_Records shown_.
/-- Settles O51: POP finds every slot where PUSH stored it, and raises the stack pointer by what PUSH lowered it. -/
theorem pushThenPop : Obligations.PushThenPop := by
  intro s t u r list wf hs aligned writable noWrap pushed hu spKept bytesKept
  obtain ⟨lowered, _, _, _, push, stored⟩ := pushStoresRegisters s r list wf
  obtain ⟨g, _, _, pop, -, entries⟩ := popLoadsRegisters u r list
  obtain ⟨raised, entries⟩ := entries hu
  have lists := getLsbD_ofBool_append r list
  have ninth := getLsbD_ofBool_append_eight r list
  rw [push, writeReg_13 _ _ hs] at pushed
  cases pushed
  have sp : u.readReg 13#4 = s.pushedSp r list := (readReg_13 u hu).trans spKept
  rw [readReg_13 s hs] at lowered
  rw [sp] at raised entries
  generalize BitVec.ofBool r ++ list = slots at lowered stored raised entries lists ninth
  have few := countBelow_le slots 9
  have area : (s.pushedSp r list).toNat + 4 * countBelow slots 9 = s.shadow13.toNat := by
    have difference := congrArg BitVec.toNat lowered
    rw [BitVec.toNat_sub, BitVec.toNat_ofNat] at difference
    omega
  rw [← area] at writable bytesKept
  have restored (i : Nat) (nine : i < 9) (listed : slots.getLsbD i = true) :=
    mapWord_of_slotsStored stored (by omega) (by omega) writable bytesKept nine listed
  refine ⟨_, pop, ?sp, fun i hi listed => ?listed, ?counter⟩
  case sp => exact raised.trans (by rw [lowered, BitVec.sub_add_cancel])
  case listed =>
    obtain ⟨h13, h14⟩ := ne_shadow_of_toNat_lt (n := BitVec.ofNat 4 i) (by rwa [ofNat_toNat_of_lt_eight hi])
    calc g[i] = u.mapWord (slotAddr (s.pushedSp r list) slots i) :=
          (entries i (by omega)).trans (if_pos ⟨hi, listed⟩)
      _ = s.readReg (BitVec.ofNat 4 i) := (restored i (by omega) ((lists i hi).trans listed)).trans (if_neg hi.ne)
      _ = s.general[i] := by
          rw [readReg_shared _ _ hs h13 h14]
          simp only [ofNat_toNat_of_lt_eight hi]
  case counter =>
    rintro rfl
    calc g[15] = u.mapWord (slotAddr (s.pushedSp true list) slots 8) + 2#32 := entries 15 (by decide)
      _ = s.readReg 14#4 + 2#32 := by rw [restored 8 (by decide) ninth, if_pos rfl]
      _ = s.shadow14 + 2#32 := by rw [readReg_14 s hs]

end Sys2Proof.Machine
end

_Task to complete_. Starting with the first line of the listing above and ending with the line that holds "rw [← area] at writable bytesKept", return those lines exactly as written, both included.

_Result of the exercise_.
/-- Settles O51: POP finds every slot where PUSH stored it, and raises the stack pointer by what PUSH lowered it. -/
theorem pushThenPop : Obligations.PushThenPop := by
  intro s t u r list wf hs aligned writable noWrap pushed hu spKept bytesKept
  obtain ⟨lowered, _, _, _, push, stored⟩ := pushStoresRegisters s r list wf
  obtain ⟨g, _, _, pop, -, entries⟩ := popLoadsRegisters u r list
  obtain ⟨raised, entries⟩ := entries hu
  have lists := getLsbD_ofBool_append r list
  have ninth := getLsbD_ofBool_append_eight r list
  rw [push, writeReg_13 _ _ hs] at pushed
  cases pushed
  have sp : u.readReg 13#4 = s.pushedSp r list := (readReg_13 u hu).trans spKept
  rw [readReg_13 s hs] at lowered
  rw [sp] at raised entries
  generalize BitVec.ofBool r ++ list = slots at lowered stored raised entries lists ninth
  have few := countBelow_le slots 9
  have area : (s.pushedSp r list).toNat + 4 * countBelow slots 9 = s.shadow13.toNat := by
    have difference := congrArg BitVec.toNat lowered
    rw [BitVec.toNat_sub, BitVec.toNat_ofNat] at difference
    omega
  rw [← area] at writable bytesKept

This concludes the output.